Machine learning models are increasingly being used within software engineering for their predictions. Research shows that these models’ performance is increasing with new research. This thesis focuses on models for method name prediction, for which the goal is to have a model that can accurately predict method names. With this thesis, we could create a tool that can suggest method names to software developers, which would assist in improving the quality of the projects.
This research aims to get insight into the robustness vulnerabilities of a method name prediction model. We use a genetic search algorithm that looks for these robustness problems. The main question this thesis tries to answer is to what extent the performance metrics are affected by applying metamorphic transformations to the test set of a trained code2vec model.
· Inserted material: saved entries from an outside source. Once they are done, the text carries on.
/-- R162, R170: GETC with a character pending takes it into R0; with none pending the step is held, R7
written and nothing else of the core moved. The field `hold` is the model's name for the middle of such
a step (assumption log 14). -/
def Obligations.GetcReadsOneCharacter : Prop :=
  ∀ s : State,
    (∀ (c : Byte) (q : List Byte), s.kbq = c :: q → ∃ t, exec (.trap 0x20#8) s = .next t ∧
      t.reg 0#3 = 0x00#8 ++ c ∧ t.cond = (if c = 0x00#8 then 0x0002#16 else 0x0001#16) ∧
      t.kbq = q ∧ t.out = s.out ∧ t.reg 7#3 = s.pc ∧ t.pc = s.pc ∧ SameRegsBut s t [0#3, 7#3] ∧
      SameMemBut s t [] ∧ t.run = s.run ∧ t.hold = none ∧ t.arrivals = s.arrivals ∧
      t.params = s.params) ∧
    (s.kbq = [] → ∃ t, exec (.trap 0x20#8) s = .next t ∧
      t.hold = some .getc ∧ t.out = s.out ∧ t.reg 7#3 = s.pc ∧ t.pc = s.pc ∧ t.cond = s.cond ∧
      SameRegsBut s t [7#3] ∧ SameMemBut s t [] ∧ t.kbq = [] ∧ t.run = s.run ∧
      t.arrivals = s.arrivals ∧ t.params = s.params)

/-- R166, R170: IN writes its prompt and then, with a character pending, takes it, echoes it and sets the
flags; with none pending the step is held, R7 and the prompt written and nothing else of the core moved
(`hold`: assumption log 14). -/
def Obligations.InPromptsReadsAndEchoes : Prop :=
  ∀ s : State,
    (∀ (c : Byte) (q : List Byte), s.kbq = c :: q → ∃ t, exec (.trap 0x23#8) s = .next t ∧
      t.reg 0#3 = 0x00#8 ++ c ∧ t.cond = (if c = 0x00#8 then 0x0002#16 else 0x0001#16) ∧
      t.kbq = q ∧ t.out = s.out ++ s.params.inPrompt ++ [c] ∧ t.reg 7#3 = s.pc ∧ t.pc = s.pc ∧
      SameRegsBut s t [0#3, 7#3] ∧ SameMemBut s t [] ∧ t.run = s.run ∧ t.hold = none ∧
      t.arrivals = s.arrivals ∧ t.params = s.params) ∧
    (s.kbq = [] → ∃ t, exec (.trap 0x23#8) s = .next t ∧
      t.hold = some .input ∧ t.out = s.out ++ s.params.inPrompt ∧ t.reg 7#3 = s.pc ∧ t.pc = s.pc ∧
      t.cond = s.cond ∧ SameRegsBut s t [7#3] ∧ SameMemBut s t [] ∧ t.kbq = [] ∧ t.run = s.run ∧
      t.arrivals = s.arrivals ∧ t.params = s.params)

/-- R193: what lifts the hold is a `Type(c)` by the host and nothing else. While nothing is typed a held
step stays as it is; once a character is typed it goes on with that character, and the step as a whole
is what GETC or IN does with the character already there (V-TR-9). `hold` and `arrivals` are the model's
fields (assumption logs 14, 8). -/
def Obligations.HeldStepEndsAsIfTypedBefore : Prop :=
  (∀ (s : State) (h : Hold), s.run = .running → s.hold = some h → s.kbq = [] →
    (s.arrivals = [] → step s = .next s) ∧
    (∀ later, s.arrivals = [] :: later → step s = .next { s with arrivals := later })) ∧
  (∀ (s t : State) (v : BitVec 8) (c : Byte) (q : List Byte), v = 0x20#8 ∨ v = 0x23#8 →
    s.run = .running → s.hold = none → s.kbq = [] → s.arrivals = [] →
    exec (.trap v) s = .next t →
    step { t with arrivals := [c :: q] } = exec (.trap v) { s with kbq := c :: q })

/-- R163: OUT writes the low byte of R0. -/
def Obligations.OutWritesLowByteOfR0 : Prop :=
  ∀ s : State, ∃ t, exec (.trap 0x21#8) s = .next t ∧
    t.out = s.out ++ [(s.reg 0#3).setWidth 8] ∧ t.reg 7#3 = s.pc ∧ t.cond = s.cond ∧ t.pc = s.pc ∧
    SameRegsBut s t [7#3] ∧ SameMemBut s t [] ∧ t.kbq = s.kbq ∧ SameControl s t

/-- R164: PUTS writes the low byte of each word from the address in R0 up to the first zero word, and
ends there; the words are those `n + 1` reads through the intercept return, in ascending order. -/
def Obligations.PutsWritesWordsUpToFirstZero : Prop :=
  ∀ (s u : State) (n : Nat) (ws : List Word),
    s.readsFrom (n + 1) (s.reg 0#3) = (ws ++ [0x0000#16], u) → (∀ w ∈ ws, w ≠ 0x0000#16) →
    ∃ t, exec (.trap 0x22#8) s = .next t ∧
      t.out = s.out ++ ws.map (fun w : Word => w.setWidth 8) ∧ t.reg 7#3 = s.pc ∧ t.cond = s.cond ∧
      t.pc = s.pc ∧ SameRegsBut s t [7#3] ∧ SameMemBut u t [] ∧ t.kbq = u.kbq ∧ SameControl s t

/-- R167: PUTSP writes two characters a word, the low byte always and then the high byte unless it is
zero, up to the first fully zero word. -/
def Obligations.PutspWritesPackedBytesUpToFirstZero : Prop :=
  ∀ (s u : State) (n : Nat) (ws : List Word),
    s.readsFrom (n + 1) (s.reg 0#3) = (ws ++ [0x0000#16], u) → (∀ w ∈ ws, w ≠ 0x0000#16) →
    ∃ t, exec (.trap 0x24#8) s = .next t ∧
      t.out = s.out ++ ws.flatMap (fun w : Word =>
        if w >>> 8 = 0x0000#16 then [w.setWidth 8] else [w.setWidth 8, (w >>> 8).setWidth 8]) ∧
      t.reg 7#3 = s.pc ∧ t.cond = s.cond ∧ t.pc = s.pc ∧ SameRegsBut s t [7#3] ∧
      SameMemBut u t [] ∧ t.kbq = u.kbq ∧ SameControl s t

/-- The document's test S6 on plain memory: a string of `n` non-zero words that does not meet KBSR,
then a zero word, is written by PUTS and changes no memory. -/
def Obligations.PutsWritesPlainString : Prop :=
  ∀ (s : State) (n : Nat), n < 65536 →
    (∀ k, k ≤ n → s.reg 0#3 + BitVec.ofNat 16 k ≠ 0xFE00#16) →
    (∀ k, k < n → s.stored (s.reg 0#3 + BitVec.ofNat 16 k) ≠ 0x0000#16) →
    s.stored (s.reg 0#3 + BitVec.ofNat 16 n) = 0x0000#16 →
    ∃ t, exec (.trap 0x22#8) s = .next t ∧
      t.out = s.out ++ (List.range n).map (fun k => (s.stored (s.reg 0#3 + BitVec.ofNat 16 k)).setWidth 8) ∧
      SameMemBut s t [] ∧ t.kbq = s.kbq

/-- R171: HALT clears the running flag and writes its notice; R7 and `pc` hold the address after it. -/
def Obligations.HaltStopsAndWritesNotice : Prop :=
  ∀ s : State, ∃ t, exec (.trap 0x25#8) s = .next t ∧
    t.run = .halted ∧ t.out = s.out ++ s.params.haltNotice ∧ t.reg 7#3 = s.pc ∧ t.pc = s.pc ∧
    t.cond = s.cond ∧ SameRegsBut s t [7#3] ∧ SameMemBut s t [] ∧ t.kbq = s.kbq ∧ t.hold = s.hold ∧
    t.arrivals = s.arrivals ∧ t.params = s.params

/-! ### Reserved opcodes and the exception -/

/-- R180, R181: RTI and RES, with any ignored bits, raise UnsupportedOpcode (R185): `run <- Aborted`
and all else unchanged. -/
def Obligations.ReservedOpcodesAbort : Prop :=
  (∀ x : BitVec 12, decode (0b1000#4 ++ x) = .rti ∧ decode (0b1101#4 ++ x) = .res) ∧
  ∀ s : State, exec .rti s = .next { s with run := .aborted } ∧
    exec .res s = .next { s with run := .aborted }

/-- R182, R185: the machine aborts exactly when a step fetches and executes one of the two reserved
opcodes; halting is the HALT service's alone (R31). A held step taken up again fetches nothing (assumption
log 14). -/
def Obligations.RunEndsOnlyByHaltOrReserved : Prop :=
  ∀ s t : State, step s = .next t →
    (t.run = .aborted ↔ s.hold = none ∧ (decode s.deliver.fetch.1).wellFormed = false) ∧
    (t.run = .halted ↔ s.hold = none ∧ decode s.deliver.fetch.1 = .trap 0x25#8)

/-! ### Memory, the keyboard and the flags -/

/-- R55: `MemRead`: a plain lookup everywhere but at KBSR, where it polls the keyboard first. -/
def Obligations.MemoryReadInterceptsKbsrOnly : Prop :=
  ∀ s : State,
    (∀ a, a ≠ 0xFE00#16 → s.memRead a = (s.stored a, s)) ∧
    (s.kbq = [] → let r := s.memRead 0xFE00#16
      r.1 = 0x0000#16 ∧ r.2.stored 0xFE00#16 = 0x0000#16 ∧ r.2.pc = s.pc ∧ r.2.cond = s.cond ∧
      Frame s r.2 [] [0xFE00#16]) ∧
    (∀ c q, s.kbq = c :: q → let r := s.memRead 0xFE00#16
      r.1 = 0x8000#16 ∧ r.2.stored 0xFE00#16 = 0x8000#16 ∧ r.2.stored 0xFE02#16 = 0x00#8 ++ c ∧
      r.2.kbq = q ∧ r.2.pc = s.pc ∧ r.2.cond = s.cond ∧ SameRegsBut s r.2 [] ∧
      SameMemBut s r.2 [0xFE00#16, 0xFE02#16] ∧ r.2.out = s.out ∧ SameControl s r.2)

/-- R57 (a), (b), (e): a second poll with nothing newly typed reads 0x0000 and leaves KBDR; with two
characters pending two polls consume both and the first is lost; a value stored at KBSR is never
returned. -/
def Obligations.RepeatedPollsConsume : Prop :=
  ∀ (s : State) (c d : Byte) (q : List Byte) (v : Word),
    (s.kbq = [c] → let r := (s.memRead 0xFE00#16).2.memRead 0xFE00#16
      r.1 = 0x0000#16 ∧ r.2.stored 0xFE02#16 = 0x00#8 ++ c) ∧
    (s.kbq = c :: d :: q → let r := (s.memRead 0xFE00#16).2.memRead 0xFE00#16
      r.1 = 0x8000#16 ∧ r.2.stored 0xFE02#16 = 0x00#8 ++ d ∧ r.2.kbq = q) ∧
    ((s.memWrite 0xFE00#16 v).memRead 0xFE00#16).1 = (s.memRead 0xFE00#16).1

/-- R57 (c): a step that begins at KBSR polls the keyboard and aborts when a character was pending; with
none it executes a no-operation. `hold` and `arrivals` are the model's fields (assumption logs 14, 8). -/
def Obligations.FetchFromKbsrPolls : Prop :=
  ∀ s : State, s.run = .running → s.hold = none → s.arrivals = [] → s.pc = 0xFE00#16 →
    (∀ c q, s.kbq = c :: q → ∃ t, step s = .next t ∧ t.run = .aborted ∧ t.pc = 0xFE01#16 ∧
      t.stored 0xFE02#16 = 0x00#8 ++ c ∧ t.kbq = q ∧ t.cond = s.cond ∧ SameRegsBut s t [] ∧
      SameMemBut s t [0xFE00#16, 0xFE02#16]) ∧
    (s.kbq = [] → ∃ t, step s = .next t ∧ t.pc = 0xFE01#16 ∧ t.stored 0xFE00#16 = 0x0000#16 ∧
      t.cond = s.cond ∧ Frame s t [] [0xFE00#16])

/-- R60: `MemWrite` replaces the word at every address and does nothing else; R65, which the spec derives:
a read then returns it, everywhere but at KBSR. -/
def Obligations.MemoryWriteReplacesOneWord : Prop :=
  ∀ (s : State) (a v : Word), let t := s.memWrite a v
    t.stored a = v ∧ t.pc = s.pc ∧ t.cond = s.cond ∧ Frame s t [] [a] ∧
    (a ≠ 0xFE00#16 → t.memRead a = (v, t))

/-- R68, which the spec derives: a store to the word the next fetch reads is seen by that fetch. `hold` and
`arrivals` are the model's fields (assumption logs 14, 8). -/
def Obligations.StoreIsSeenByNextFetch : Prop :=
  ∀ (s : State) (v : Word), s.run = .running → s.hold = none → s.arrivals = [] → s.pc ≠ 0xFE00#16 →
    step (s.memWrite s.pc v) = exec (decode v) { s.memWrite s.pc v with pc := s.pc + 1#16 }

/-- R33: `SetCC(i)` sets `cond` from the register's value and writes nothing else. -/
def Obligations.SetCCFollowsRegisterSign : Prop :=
  ∀ (s : State) (i : RegIdx), let t := s.setCC i
    CondFor (s.reg i) t.cond ∧ t.pc = s.pc ∧ Frame s t [] []

/-- R88, R89: `sext_N` for N from 1 to 15, and the document's tests of it. -/
def Obligations.SignExtensionIsTwosComplement : Prop :=
  (∀ n : Nat, 1 ≤ n → n ≤ 15 → ∀ v : BitVec n,
    (sext v).toNat = (if v.toNat < 2 ^ (n - 1) then v.toNat else v.toNat + 65536 - 2 ^ n) ∧
    (sext v = if v.getLsbD (n - 1) then v.setWidth 16 ||| (0xFFFF#16 <<< n) else v.setWidth 16) ∧
    sext ((sext v).extractLsb' 0 n) = sext v) ∧
  sext 0b11111#5 = 0xFFFF#16 ∧ sext 0b111111111#9 = 0xFFFF#16 ∧ sext 0b01111#5 = 0x000F#16

/-- Memory is data in one canonical form: two memories in it that read alike are one list (assumption
log 1). -/
def Obligations.CanonicalMemoriesReadAlikeAreEqual : Prop :=
  ∀ m m' : Memory, m.wf = true → m'.wf = true → (∀ a, m.read a = m'.read a) → m = m'

/-! ### The step -/

/-- R111, R112: a step of a running machine that is not held runs the instruction that the word at `pc`,
read through the intercept, decodes to, with `pc` incremented before it runs; where `pc` is not KBSR the
word is the stored one and the fetch has no side effect. What the host types at the boundary before it:
`HostTypingPrecedesTheStep`. -/
def Obligations.StepRunsTheDecodedInstruction : Prop :=
  ∀ (s : State) (i : Instr), s.run = .running → s.hold = none → s.arrivals = [] →
    (decode (s.memRead s.pc).1 = i →
      step s = exec i { (s.memRead s.pc).2 with pc := s.pc + 1#16 }) ∧
    (s.pc ≠ 0xFE00#16 → decode (s.stored s.pc) = i → step s = exec i { s with pc := s.pc + 1#16 })

/-- R11, R116: what the host types at a step boundary is in the queue before the step and changes
nothing else of it; `arrivals`, the schedule of the typing, is the model's (assumption log 8). -/
def Obligations.HostTypingPrecedesTheStep : Prop :=
  ∀ (s t : State) (cs : List Byte) (later : List (List Byte)),
    s.run = .running → s.arrivals = cs :: later →
    step { s with kbq := s.kbq ++ cs, arrivals := [] } = .next t →
    step s = .next { t with arrivals := later }

/-- R110: a step is taken exactly while `run = Running`; nothing but the two ends stops the machine
(60_exceptions.md R186). Three parts of it are the model's: a state held in GETC or IN with nothing typed,
where R193 holds the step, has itself, but for the schedule, as its next state (assumption log 14); PUTS
and PUTSP end (assumption log 13); a stopped machine answers a fault (assumption log 11). -/
def Obligations.MachineStepsExactlyWhileRunning : Prop :=
  ∀ s : State, (s.run = .running → ∃ t, step s = .next t) ∧
    (s.run = .halted → step s = .fault .halted) ∧ (s.run = .aborted → step s = .fault .aborted)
Besides this, this thesis also proposes an alternative metric called percentage MRR, which might better reflect the robustness of a model. The main idea behind this metric is that it penalizes the prediction certainty of a model instead of penalizing the prediction rank.
To answer this research question, a tool is created that runs a genetic algorithm applying these metamorphic transformations to a dataset that a trained model is then evaluating. With this tool, we conducted 22 genetic search experiments on primary metrics and combinations of metrics to see the trade-offs in the Pareto fronts. The guided search of applying metamorphic transformations on the test set results in an average performance decrease of around 19%. This thesis also compares this drop in performance to the performance decrease a random search algorithm would create. Notably, for every transformer added, the average decrease in performance becomes smaller, and there are transformations, e.g., the if-false-else transformation, that have a bigger effect than others. This thesis concludes that the trained model is not robust against metamorphic transformations and has a significant performance drop.